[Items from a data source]
▼▼▼

/-- Writes of clocks, fabric and boot (Tables 9.7, 17.7). -/
def clockWrite (s : State) (u v : Nat) : State :=
  if u = 5 then { s with boot := { s.boot with softDue := true } }
  else if u = 0x41 then { s with fab := { s.fab with wdTimeout := BitVec.ofNat 32 v } }
  else if u = 0x44 then { s with fab := { s.fab with pcBasePrio := BitVec.ofNat 64 v } }
  else if u = 0x46 then fenceReach ((List.range 4).foldl (fun t i => if v.testBit i then fenceLink t i else t) (endReached s))
  else s

/-- CRC_FENCE of unit `u` by management; the event's low bits, which no run gives, are free (log 2). -/
def crcFenceWrite (s : State) (u : CrcId) (v : Nat) : State :=
  let e := endReached s
  if v = 1 then fenceReach (fenceCrc (drawNat e).2 u 1 (drawNat e).1) else s

/-- The write of a value to a single entry, after the checks 1 to 7. -/
def singleWrite (s : State) (r : Requester) (ix u v : Nat) (sunk : Sunk) : State × DRes :=
  if ix = 0x10F0 then (alertWrite s v, .done)
  else if ix = 0x1F00 then ({ s with dict := { s.dict with stageTimeout := BitVec.ofNat 32 v } }, .done)
  else if h : 0x2000 ≤ ix ∧ ix < 0x2010 then partWrite s r ⟨ix - 0x2000, by omega⟩ u v
  else if h : 0x2100 ≤ ix ∧ ix < 0x2104 then
    (if v = 1 then fenceReach (fencePort (endReached s) ⟨ix - 0x2100, by omega⟩ 1 (sunkOf sunk (0x200 + (ix - 0x2100)))) else s, .done)
  else if h : 0x3000 ≤ ix ∧ ix < 0x3040 then (engineWrite s ⟨ix - 0x3000, by omega⟩ u v sunk, .done)
  else if ix = 0x4000 then (memEntryWrite s u v, .done)
  else if h : 0x4010 ≤ ix ∧ ix < 0x4018 then (if v = 1 then fenceReach (fenceStack s ⟨ix - 0x4010, by omega⟩ 4) else s, .done)
  else if h : 0x5000 ≤ ix ∧ ix < 0x5100 then bankWrite s r ⟨ix - 0x5000, by omega⟩ u v
  else if h : 0x6100 ≤ ix ∧ ix < 0x6100 + 800 then (sourceWrite s ⟨ix - 0x6100, by omega⟩ u v, .done)
  else if ix = 0x7000 then (powerWrite s u v, .done)
  else if h : ix = 0x7200 ∧ 0x80 ≤ u ∧ u < 0xC0 then slotActiveWrite s ⟨u - 0x80, by omega⟩ v
  else if h : 0x8010 ≤ ix ∧ ix < 0x8020 then (crcFenceWrite s ⟨ix - 0x8010, by omega⟩ v, .done)
  else if ix = 0x8100 then twinWrite s u v
  else if ix = 0x9000 then (freezeSet s s.fz.holdN (v == 1), .done)
  else if ix = 0xA000 then (clockWrite s u v, .done)
  else if h : 0xF000 ≤ ix ∧ ix < 0xF080 then streamWrite s ⟨(ix - 0xF000) / 8, by omega⟩ ⟨(ix - 0xF000) % 8, by omega⟩ u v
  else (s, .done)

/-! ### Groups (R329-R331) -/

/-- The requester's claim on the group was lost, and this access hears of it (R330). -/
def claimLost (s : State) (g : Grp) (r : Requester) : Bool := s.dict.lost.contains (g, r)

/-- The notice is given once. -/
def hearLost (s : State) (g : Grp) (r : Requester) : State := { s with dict := { s.dict with lost := s.dict.lost.filter (· != (g, r)) } }

/-- A group of a fenced partition (R395). -/
def grpFenced (s : State) (g : Grp) : Bool := (List.finRange 16).any fun p => s.parts[p].fenced && grpIn s p g

/-- A staging write (R329). -/
def stageWrite (s : State) (r : Requester) (g : Grp) (sub v : Nat) : State × DRes :=
  let put (l : List (Byte × W128)) : List (Byte × W128) := l.map fun m => if m.1.toNat = sub then (m.1, BitVec.ofNat 128 v) else m
  if claimLost s g r then (hearLost s g r, .refused 0x0016)
  else if (pendingOf s g).isSome then (s, .refused 0x0011)
  else if grpFenced s g then (s, .refused 0x0008)
  else
    match s.dict.claims.find? fun c => c.grp == g with
    | none =>
      let c : Claim := { grp := g, by' := r, shadow := put (members s g), at' := timeNow s }
      ({ s with dict := { s.dict with claims := s.dict.claims ++ [c] } }, .done)
    | some c =>
      if c.by' ≠ r then (s, .refused 0x0010)
      else
        ({ s with dict := { s.dict with claims := s.dict.claims.map fun c => if c.grp = g then { c with shadow := put c.shadow, at' := timeNow s } else c } },
          .done)

/-- DISCARD (R330). -/
def discardWrite (s : State) (r : Requester) (g : Grp) (v : Nat) : State × DRes :=
  if v = 0 then (s, .done)
  else if claimLost s g r then (hearLost s g r, .refused 0x0016)
  else if (pendingOf s g).isSome then (s, .refused 0x0011)
  else if s.dict.claims.any fun c => c.grp == g && c.by' == r then
    ({ s with dict := { s.dict with claims := s.dict.claims.filter fun c => c.grp != g } }, .done)
  else (s, .refused 0x0012)

/-- The partition a group belongs to. -/
def grpPart (s : State) (g : Grp) : Option PartId := (List.finRange 16).find? fun p => grpIn s p g

/-- Commits that a requester has pending in the group's partition. -/
def pendingCount (s : State) (r : Requester) (g : Grp) : Nat :=
  match grpPart s g with
  | some p => (s.dict.pending.filter fun d => d.by' == r && grpIn s p d.grp).length
  | none => 0

/-- The design cycle at whose end a commit accepted now applies in a twin-mode partition: the one in progress, or the next (R399). -/
def commitDue (s : State) (g : Grp) : Nat :=
  match g with
  | .part p => (match s.parts[p].run with | some r => if r.draining then r.cycle + 1 else r.cycle | none => s.parts[p].designCycle + 1)
  | _ => 0

/-- An accepted commit comes to its safe point at once, or waits for it (Table 12.10). -/
def commitGo (s : State) (pd : Pending) : State :=
  match pd.grp with
  | .part p => if twinActive s p then s else settleCommit s pd
  | .mem => settleCommit s pd
  | .bank b => bankCommitDrain s b pd.set
  | _ => s

/-- COMMIT (R331, R386): a request of a host port or of the I3C target awaits the supervisor's firmware (R203). -/
def commitWrite (s : State) (r : Requester) (g : Grp) (tag : Nat) : State × DRes :=
  if s.ls.state = 2 then (s, .refused 0x0008)
  else if claimLost s g r then (hearLost s g r, .refused 0x0016)
  else if (pendingOf s g).isSome then (s, .refused 0x0011)
  else
    match s.dict.claims.find? fun c => c.grp == g && c.by' == r with
    | none => (s, .refused 0x0012)
    | some c =>
      if 32 ≤ pendingCount s r g then (s, .refused 0x0013)
      else
        let pd : Pending := { grp := g, by' := r, tag := BitVec.ofNat 32 tag, set := c.shadow, due := commitDue s g }
        let s1 := { s with
          dict := { s.dict with
            claims := s.dict.claims.filter fun c => c.grp != g
            pending := s.dict.pending ++ [pd], commits := s.dict.commits + 1
            results := updV s.dict.results r fun _ => at' 64 32 (BitVec.ofNat 32 tag).toNat ||| at' 64 24 1 }
          ls := { s.ls with dictRequest := s.ls.dictRequest || r != 5 } }
        (commitGo (forwardCommit s1 pd) pd, .done)

/-- The commit of a group is at its safe point now (Table 12.10); reef rows and the slot table reach theirs within a dispatch tick. -/
def atSafePoint (s : State) (g : Grp) : Bool :=
  match g with
  | .part p => !twinActive s p
  | .stream p k => !blockBusy s.parts[p].streams[k]
  | .bank b => s.banks[b].drain.isNone
  | .mem => true
  | .reef _ => false
  | .slots => false

/-- COMMIT_APPLY: a pending commit at its safe point (R332). -/
def commitApplyOp (s : State) (ix : W16) (sub : Byte) : State :=
  match grpOf ix sub with
  | none => s
  | some g =>
    match pendingOf s g with
    | none => s
    | some pd => if dead s || !atSafePoint s g then s else settleCommit s pd

/-- STAGE_TIMEOUT passes for a claim, frozen time excluded (R330, R416). -/
def stageExpiryOp (s : State) (ix : W16) (sub : Byte) : State :=
  match grpOf ix sub with
  | none => s
  | some g => if dead s || frozen s then s else loseClaims s fun c => c.grp == g

/-! ### A whole write -/

/-- The write of a checked value by the entry's class. -/
def entryWrite (s : State) (r : Requester) (ix sub : Nat) (cls : Class) (v : Nat) (sunk : Sunk) : State × DRes :=
  match grpOf (BitVec.ofNat 16 ix) (BitVec.ofNat 8 sub) with
  | some g =>
    if cls = .rws then stageWrite s r g sub v
    else if sub = (grpCtl g).2.2.1.toNat then commitWrite s r g v
    else discardWrite s r g v
  | none => singleWrite s r ix sub v sunk

/-- A single entry of a twin-mode partition that the primary forwards as written: its own, those of its stream entries, of its sequencers and
of its banks, but for a unit's fence and the debug address (R399); an exchange edit is forwarded with its position. -/
def forwardSingle (s : State) (ix sub v : Nat) (e : Entry) : State :=
  match (if e.cls = .rws ∨ (grpOf (BitVec.ofNat 16 ix) (BitVec.ofNat 8 sub)).isSome then none
      else if 0x2000 ≤ ix ∧ ix < 0x2010 then (if sub = 0x44 then none else indexPart s ix)
      else if 0x3000 ≤ ix ∧ ix < 0x3040 then (if 0x20 ≤ sub ∧ sub ≤ 0x22 then indexPart s ix else none)
      else if 0x5000 ≤ ix ∧ ix < 0x5100 then (if sub = 2 then indexPart s ix else none)
      else if 0xF000 ≤ ix then indexPart s ix else none) with
  | some p => if forwards s p then forward s 2 p 0 (ix * 256 + sub) [BitVec.ofNat 128 v] else s
  | none => s

/-- The value an access carries, with the low half held before it for the high half of a W128 (R314); none when the high half stands alone. -/
def accValue (half : Option (W16 × Byte × W64)) (ix sub : Nat) (e : Entry) (a : DAcc) : Option Nat :=
  if e.ty = .w128 ∧ a.bytes = 8 then
    match half with
    | some (i, u, lo) => if i.toNat = ix ∧ u.toNat = sub then some (a.val.toNat % 2 ^ 64 * 2 ^ 64 + lo.toNat) else none
    | none => none
  else some (a.val.toNat % 2 ^ (8 * a.bytes))

/-- A dictionary write: the checks of R452 in order, then the entry's own rule. -/
def dictWrite (s : State) (r : Requester) (ix sub : Nat) (a : DAcc) (sunk : Sunk) : State × DRes :=
  let half := s.dict.half[r]
  let setHalf (h : Option (W16 × Byte × W64)) : State := { s with dict := { s.dict with half := updV s.dict.half r fun _ => h } }
  let s0 := setHalf none
  match headCode s r ix sub true, entryAt s r ix sub with
  | some c, _ => (s0, .refused c)
  | none, none => (s0, .refused 0x0001)
  | none, some e =>
    if !widthOk r e.ty a.bytes a.off then (s0, .refused 0x0002)
    else if e.ty = .w128 ∧ a.bytes = 8 ∧ a.off = 0 then
      (setHalf (some (BitVec.ofNat 16 ix, BitVec.ofNat 8 sub, BitVec.ofNat 64 a.val.toNat)), .done)
    else
      match accValue half ix sub e a with
      | none => (s0, .refused 0x0002)
      | some v =>
        if v % 2 ^ (8 * e.ty.bytes) &&& e.rsv ≠ 0 then (s0, .refused 0x0006)
        else if 2 ^ (8 * e.ty.bytes) ≤ v ∨ !e.ok v then (s0, .refused 0x0005)
        else
          let y := entryWrite s0 r ix sub e.cls v sunk
          match y.2 with
          | .refused c => (y.1, .refused c)
          | k => (forwardSingle y.1 ix sub v e, k)

/-! ### Requesters and answers (R317, R318) -/

/-- The requester has a write whose completion is held, so a later access of it waits (R317). -/
def waits (s : State) (r : Requester) : Bool :=
  (r.val == 4 && s.boot.flashBusy.isSome) ||
  (s.banks.toList.any fun k => match k.drain with | some (_, .write q) => q == r | _ => false) ||
  (List.finRange 16).any fun p => s.parts[p].edits.any fun e => e.by' == some r

/-- The I3C target's stored response for the request being answered, ready or held back. -/
def i3cHold (s : State) (resp : List Byte) : State := { s with i3c := { s.i3c with busy := true, ready := false, resp := resp } }

/-- SEQ of the request being answered. -/
def i3cSeq (s : State) : Byte := s.i3c.lastSeq.getD 0

/-- The requester hears how its write ended (R318). -/
def answerWrite (s : State) (r : Requester) (ix sub : Nat) (x : DRes) : State :=
  match x with
  | .done => if r.val = 4 then i3cReady (i3cHold s (respDone (i3cSeq s) [])) else emit s (.dictDone r)
  | .held => if r.val = 4 then i3cHold s (respDone (i3cSeq s) []) else s
  | .refused c => dictRefuse s r ix sub true c

/-- A write of requester `r` to index:sub, served and answered. -/
def dictWriteOp (s : State) (r : Requester) (ix sub : Nat) (a : DAcc) (sunk : Sunk) : State :=
  let y := dictWrite s r ix sub a sunk
  answerWrite y.1 r ix sub y.2
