-- ==== Sys2Proof/Machine/VecLogic.lean ====
section
/-!
DEFINITION. The logic and route instructions at a VE (Table 4.2), and the commands of chain groups.
-/

namespace Sys2Proof.Machine

/-- A vector instruction fetched at VE `n`. -/
def vins (n : VeId) (enc : W32) (s : State) : State := vissueOp s n enc enc 4

/-- `VLUT` (R97). -/
def execVlut (n : VeId) (tt : BitVec 8) (o : VOps) (s : State) : Host.Outcome State Fault Refusal :=
  .next (vins n (vword 0x38 tt.toNat o) s)
/-- `VQLUT` (R98). -/
def execVqlut (n : VeId) (tt : BitVec 8) (o : VOps) (s : State) : Host.Outcome State Fault Refusal :=
  .next (vins n (vword 0x39 tt.toNat o) s)
/-- `VRES` (R99). -/
def execVres (n : VeId) (fn : BitVec 6) (o : VOps) (s : State) : Host.Outcome State Fault Refusal :=
  .next (vins n (vword 0x3A fn.toNat o) s)
/-- `VCMPR` (R114). -/
def execVcmpr (n : VeId) (fn : BitVec 6) (o : VOps) (s : State) : Host.Outcome State Fault Refusal :=
  .next (vins n (vword 0x3A (0x40 + fn.toNat) o) s)
/-- `VEXPD` (R115). -/
def execVexpd (n : VeId) (fn : BitVec 6) (o : VOps) (s : State) : Host.Outcome State Fault Refusal :=
  .next (vins n (vword 0x3A (0x80 + fn.toNat) o) s)
/-- `VCHG` (R109). -/
def execVchg (n : VeId) (fn : BitVec 8) (o : VOps) (s : State) : Host.Outcome State Fault Refusal :=
  .next (vins n (vword 0x3B fn.toNat o) s)
/-- `VPERM` (R101). -/
def execVperm (n : VeId) (fn : BitVec 5) (o : VOps) (s : State) : Host.Outcome State Fault Refusal :=
  .next (vins n (vword 0x3C fn.toNat o) s)
/-- `VBGATH` (R102). -/
def execVbgath (n : VeId) (fn : BitVec 5) (o : VOps) (s : State) : Host.Outcome State Fault Refusal :=
  .next (vins n (vword 0x3C (0x20 + fn.toNat) o) s)
/-- `VGATH` (R106). -/
def execVgath (n : VeId) (fn : BitVec 5) (o : VOps) (s : State) : Host.Outcome State Fault Refusal :=
  .next (vins n (vword 0x3C (0x40 + fn.toNat) o) s)
/-- `VSCAT` (R107). -/
def execVscat (n : VeId) (fn : BitVec 5) (o : VOps) (s : State) : Host.Outcome State Fault Refusal :=
  .next (vins n (vword 0x3C (0x60 + fn.toNat) o) s)

/-- CHAIN_GROUP_START (R65). -/
def execChainGroupStart (n : VeId) (readsIssued : Bool) (s : State) : Host.Outcome State Fault Refusal :=
  .next (groupStart s n readsIssued)
/-- GROUP_COMPLETE (R75). -/
def execGroupComplete (n : VeId) (s : State) : Host.Outcome State Fault Refusal := .next (groupComplete s n)
/-- ELEMENT_FAULT (R79). -/
def execElementFault (n : VeId) (sunk : Sunk) (s : State) : Host.Outcome State Fault Refusal :=
  .next (elementFault s n sunk)
/-- VECTOR_FAULT_ENTRY (R199). -/
def execVectorFaultEntry (n : VeId) (s : State) : Host.Outcome State Fault Refusal := .next (faultEntry s n)

end Sys2Proof.Machine
end

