-- ==== Sys2Proof/Certificates/Slice0/Obligations.lean ====
section
/-!
DEFINITION. What the provers are asked: one proposition per obligation, in the terms of Sys2Proof/Safety.lean.
-/

open Sys2Proof hiding core
open Sys2Proof.Machine

/-! ### The block: its queue, its reset and what every step keeps -/

/-- A step with a command at the front of the queue is that command's effect on the state with the queue's rest; the commands' own effects leave the
queue alone. -/
def Obligations.StepRunsFront : Prop :=
  (∀ (c : Instr) (s : State) (q : List Instr), s.pending = c :: q → step s = exec c { s with pending := q }) ∧
  (∀ (c : Instr) (s t : State), exec c s = .next t → t.pending = s.pending)

/-- R343, Table 6.10, R260, R209, R215, R216, the model's tick (log 4): with an empty queue one nanosecond passes. The acknowledgements that bridges wait for come back (log 103),
and recovery microcode ends (log 20): a restart of the firmware, the lockstep pair's and a paired engine's. Where nothing else waits (logs 90, 101), every die's counter gains 1, a
sequencer whose clock runs gains the cycles its frequency gives, with the remainder kept, FREEZE_NS counts in the freeze, and nothing else changes. A dead device does not move. -/
def Obligations.StepIdle : Prop :=
  ∀ s : State, s.pending = [] →
    (dead s = true → step s = .next s) ∧
    (dead s = false →
      let u := recoveryEnd (restartEnd (ackBridges s))
      (∀ i : Fin 8, u.fab.bridges[i] = { s.fab.bridges[i] with kept := [] }) ∧
      (restarting s = true → s.ls.state ≠ 2 → u.sv = { s.sv with st := .running } ∧ u.ls.state = s.ls.state) ∧
      (s.sv.st = .recovery → s.ls.state = 1 → u.sv = { s.sv with st := .running } ∧ u.ls = { s.ls with state := 0 }) ∧
      (∀ n : VeId, s.seq[n].st = .recovery → s.seq[n].back ≠ .unbound → 5 < s.boot.step → clockRuns s (clusterOfVe n) = true →
        u.seq[n] = { s.seq[n] with st := s.seq[n].back, back := .unbound }) ∧
      ((∀ i : Fin 8, s.fab.bridges[i].kept = []) → (∀ n : VeId, s.seq[n].st = .recovery → s.seq[n].back = .unbound) → restarting s = false →
        (s.sv.st = .recovery → s.ls.state ≠ 1) → u = s) ∧
      (Settled u → ∃ t, step s = .next t ∧
        t = { u with ev := t.ev, seq := t.seq, clusters := t.clusters, fz := t.fz } ∧
        t.ev = { u.ev with time := t.ev.time } ∧ (∀ d : Fin 4, t.ev.time[d] = u.ev.time[d] + 1) ∧
        (∀ n : VeId,
          let k := u.clusters[clusterOfVe n]
          t.seq[n] = { u.seq[n] with
            cycles := u.seq[n].cycles + (if clockRuns u (clusterOfVe n) then BitVec.ofNat 64 ((k.frac + k.freq) / 1000) else 0) }) ∧
        (∀ c : ClusterId, t.clusters[c] = { u.clusters[c] with
          frac := if clockRuns u c then (u.clusters[c].frac + u.clusters[c].freq) % 1000 else u.clusters[c].frac }) ∧
        t.fz = { u.fz with ns := if s.fz.state = 2 then u.fz.ns + 1 else u.fz.ns }))

/-- R246, R225, R296, Table 11.1: every command completes in every state: none faults and none is refused. One that no sender can form (a fragment of more than
eight beats, a packet over the link's limits, data of another length than the command says) has no effect: the model's choice, log 84. -/
def Obligations.WellFormedCompletes : Prop :=
  ∀ (c : Instr) (s : State),
    (∃ t, exec c s = .next t) ∧
    (c.wf = false → exec c s = .next s)

/-- R430, R393, R376, R386, R389, R309, R425, R426, R260, R239, R396, R406, R303, R301, R302: where the commands that faults, fences, the boot flash, the Sundov link and the stream entries bring complete, each with the effect that is its own: a lost
PLL reads unlocked and is counted; a fenced die, stack, bank, link, CRC unit, VE, port or partition is fenced; a mismatch is counted; the recovery boot goes on and a flash write ends; a frame with the expected SEQ is taken; a resync whose pass
failed ends; a read of an out entry brings its block's next word; a word for an entry in discard is counted; a held word out of time leaves the buffer. -/
def Obligations.CommandsTakeEffect : Prop :=
  (∀ s : State, dead s = false →
    (∀ (i : Fin 26) (sunk : Sunk), bit s.boot.pllLock i.val = true →
      ∃ t, exec (.pllLossOfLock ⟨.domain i, sunk⟩) s = .next t ∧ bit t.boot.pllLock i.val = false ∧ t.boot.pllLosses = satInc s.boot.pllLosses) ∧
    (∀ (d : DieId) (sunk : Sunk), d ≠ 0 → ∃ t, exec (.dieFence ⟨d, sunk⟩) s = .next t ∧ bit t.dieFenced d.val = true) ∧
    (∀ sunk : Sunk, bit s.dieFenced 0 = false → ∃ t, exec (.dieFence ⟨0, sunk⟩) s = .next t ∧ t.boot.lost = true) ∧
    (∀ (h : PortId) (sunk : Fin 33), ∃ t, exec (.streamPathFault ⟨h, sunk⟩) s = .next t ∧ t.ports[h].fenced = true) ∧
    (s.ls.state = 0 → s.sv.st = .running → ∃ t, exec .lockstepMismatch s = .next t ∧ t.ls.mismatches = satInc s.ls.mismatches) ∧
    (∀ (pair : Fin 32) (kind : BitVec 2) (slot : Fin 4096) (sunk : Sunk) (n m : VeId) (p : PartId), n.val = 2 * pair.val → m.val = 2 * pair.val + 1 →
      execPart s n = some p → clockRuns s (clusterOfVe n) = true → s.seq[n].st ≠ .recovery → s.eng[n].fenced = 0 → s.eng[m].fenced = 0 → s.parts[p].cfg.paired = true → servesRun s p n = true →
      ∃ t, exec (.pairedMismatch pair kind slot sunk) s = .next t ∧ t.eng[n].pairMismatches = satInc s.eng[n].pairMismatches) ∧
    (∀ size got, s.boot.incoming = some (0, size, got) → s.boot.state = 7 → s.boot.recDone = true → s.i3c.unread = false →
      ∃ t, exec .recoveryBootContinue s = .next t ∧ t.boot.step = 5 ∧ t.boot.state = 3) ∧
    (∀ k failed, s.boot.flashBusy = some k → ∃ t, exec (.flashSlotWriteDone failed) s = .next t ∧ t.boot.flashBusy = none ∧ t.boot.incoming = none) ∧
    (∀ r, s.twin.state = 2 → s.twin.resync = some r → ∃ t, exec (.resyncPassEnd true) s = .next t ∧ t.twin.resync = none ∧ t.twin.state = 4) ∧
    (∀ (h : PortId) (x : RxItem) (r : List RxItem), frozen s = false → s.ports[h].rx = x :: r → ∃ t, exec (.fifoHoldTimeout h) s = .next t ∧ t.ports[h].rx = [])) ∧
  (∀ (s : State) (r : Requester) (a : DAcc) (sunk : Fin 33) (all : Sunk),
    let does (ix sub : Nat) (i : Instr) (P : State → Prop) : Prop := Serves s r ix sub a 1 → ∃ t, exec i s = .next t ∧ P t
    (∀ k : StackId, does (0x4010 + k.val) 0x08 (.stackFence r k a) fun t => t.stk[k].fenced = true) ∧
    (∀ b : BankId, does (0x5000 + b.val) 0x09 (.bankFence r b a) fun t => t.banks[b].fenced = true) ∧
    (∀ u : CrcId, does (0x8010 + u.val) 0x06 (.crcFence r u a) fun t => t.crc[u].fenced = true) ∧
    (∀ n : VeId, does (0x3000 + n.val) 0x60 (.veFence r n a all) fun t => t.eng[n].fenced ≠ 0) ∧
    (∀ h : PortId, does (0x2100 + h.val) 0x05 (.portFence r h a sunk) fun t => t.ports[h].fenced = true) ∧
    (∀ p : PartId, does (0x2000 + p.val) 0x73 (.partFence r p a) fun t => t.parts[p].fenced = true) ∧
    (does 0xA000 0x46 (.linkFence r a) fun t => bit t.fab.links 0 = true) ∧
    (s.twin.state = 5 → does 0x8100 5 (.twinPromote r a) fun t => t.twin.state = 6)) ∧
  (∀ (s : State) (f : SFrame), dead s = false → s.twin.linkUp = true → fld f.hdr 76 64 = f.payload.length → f.payload.length ≤ 256 → frameCrcOk f = true →
    fld f.hdr 127 96 = s.twin.recvSeq.toNat →
    let taken (kind : Nat) (i : Instr) : Prop := fld f.hdr 95 88 = kind → ∃ t, exec i s = .next t ∧ t.twin.recvSeq = s.twin.recvSeq + 1
    taken 1 (.heartbeat f) ∧ taken 2 (.forwardedInput f) ∧ taken 3 (.digest f) ∧ taken 4 (.ledgerCopy f) ∧ taken 5 (.progress f) ∧ taken 6 (.resyncData f) ∧
    taken 7 (.fatalNotice f)) ∧
  (∀ (s : State) (h : PortId) (p : PartId) (k : Fin 8), Heeds s (h.castLE (by decide)) → s.dict.isOpen = true → hostShut s = false → ownerOf s p = h →
    let st := s.parts[p].streams[k]
    let a : HostAddr := .bar2 (BitVec.ofNat 20 ((8 * p.val + k.val) * 4096))
    (∀ b r, 3 ≤ k.val → st.out = b :: r → b.read < b.words.length → ∃ t, exec (hostRead h a 16) s = .next t ∧ .cpl h [nth b.words b.read 0] ∈ t.outs) ∧
    (∀ data : List Byte, data.length = 16 → (k.val ≤ 2 ∨ k.val = 7) → st.discard = true →
      ∃ t, exec (hostWrite h a data) s = .next t ∧ t.parts[p].streams[k].discarded = satInc st.discarded))

/-- The canonical form of the byte stores is an invariant: every step from every state that has it, whatever command is at the front, ends in a state
that has it. -/
def Obligations.CanonicalMemoryKept : Prop :=
  ∀ s t : State, Inv s → step s = .next t → Inv t

/-- R418 and the tables' reset columns, with the model's choices where they are silent (logs 1, 3 and 13): right after a power-on reset boot step 1 is under way, the queue, memory, rings and streams are empty, no core is
bound, no bank and no VE belongs to a partition, and the configuration has the reset values that the tables give. The invariant holds. -/
def Obligations.ResetState : Prop :=
  let s := State.reset
  Inv s ∧ s.pending = [] ∧ s.mem.cells = [] ∧ s.outs = [] ∧ s.boot.step = 1 ∧ s.boot.state = 0 ∧ s.dict.isOpen = false ∧ s.dict.stageTimeout = 1000 ∧
  s.wideGib = 24 ∧ s.scrubHours = 24 ∧ s.pcUeLimit = 4 ∧ s.bankUeLimit = 4 ∧ s.fab.wdTimeout = 10000 ∧ s.fab.remap = false ∧ s.fab.links = 0 ∧
  s.i3c.dyn = none ∧ s.i3c.mwl = 256 ∧ s.i3c.mrl = 256 ∧ s.pw.limit = 900 ∧ s.pw.tjTarget = 95 ∧ s.pw.tjAlert = 105 ∧ s.pw.stackTlimit = 95 ∧
  s.pw.sleepEn = true ∧ s.pw.slotsLen = 1 ∧ s.twin.state = 0 ∧ s.fz.state = 0 ∧ s.ls.state = 0 ∧
  (∀ n : VeId, s.seq[n].st = .unbound ∧ s.seq[n].r.vl = 1 ∧ s.seq[n].intEv = 2 ∧ s.seq[n].intDb = 4 ∧ s.eng[n].queue = [] ∧ execPart s n = none) ∧
  (∀ b : BankId, s.banks[b].part = 0xFF ∧ s.banks[b].owner = 0 ∧ s.banks[b].fenced = false) ∧
  (∀ p : PartId,
    let c := s.parts[p].cfg
    c.veSet = 0 ∧ c.hbmSize = 0 ∧ c.ownerPort.toNat = p.val / 4 ∧ c.barTimeout = 100000 ∧ c.weight = 16 ∧ c.pwrCap = 0 ∧ c.msixEvq = 0xFF ∧
      c.msixLedger = 0xFF ∧ c.msixStream = 0xFF ∧ s.parts[p].imageState = 0 ∧
      ∀ k : Fin 8, s.parts[p].streams[k].depth = 1024 ∧ s.parts[p].streams[k].watermark = 256) ∧
  (∀ x : SrcId, s.ev.src[x].coalesce = !(720 ≤ x.val && x.val < 736))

▲▲▲

__What the exercise asks__
Starting at the line that has "none, some e =>" and ending at the line that has "match x with", please write out the lines above exactly, leaving out all others.

__Solution__
  | none, some e =>
    if !widthOk r e.ty a.bytes a.off then (s0, .refused 0x0002)
    else if e.ty = .w128 ∧ a.bytes = 8 ∧ a.off = 0 then
      (setHalf (some (BitVec.ofNat 16 ix, BitVec.ofNat 8 sub, BitVec.ofNat 64 a.val.toNat)), .done)
    else
      match accValue half ix sub e a with
      | none => (s0, .refused 0x0002)
      | some v =>
        if v % 2 ^ (8 * e.ty.bytes) &&& e.rsv ≠ 0 then (s0, .refused 0x0006)
        else if 2 ^ (8 * e.ty.bytes) ≤ v ∨ !e.ok v then (s0, .refused 0x0005)
        else
          let y := entryWrite s0 r ix sub e.cls v sunk
          match y.2 with
          | .refused c => (y.1, .refused c)
          | k => (forwardSingle y.1 ix sub v e, k)

/-! ### Requesters and answers (R317, R318) -/

/-- The requester has a write whose completion is held, so a later access of it waits (R317). -/
def waits (s : State) (r : Requester) : Bool :=
  (r.val == 4 && s.boot.flashBusy.isSome) ||
  (s.banks.toList.any fun k => match k.drain with | some (_, .write q) => q == r | _ => false) ||
  (List.finRange 16).any fun p => s.parts[p].edits.any fun e => e.by' == some r

/-- The I3C target's stored response for the request being answered, ready or held back. -/
def i3cHold (s : State) (resp : List Byte) : State := { s with i3c := { s.i3c with busy := true, ready := false, resp := resp } }

/-- SEQ of the request being answered. -/
def i3cSeq (s : State) : Byte := s.i3c.lastSeq.getD 0

/-- The requester hears how its write ended (R318). -/
def answerWrite (s : State) (r : Requester) (ix sub : Nat) (x : DRes) : State :=
  match x with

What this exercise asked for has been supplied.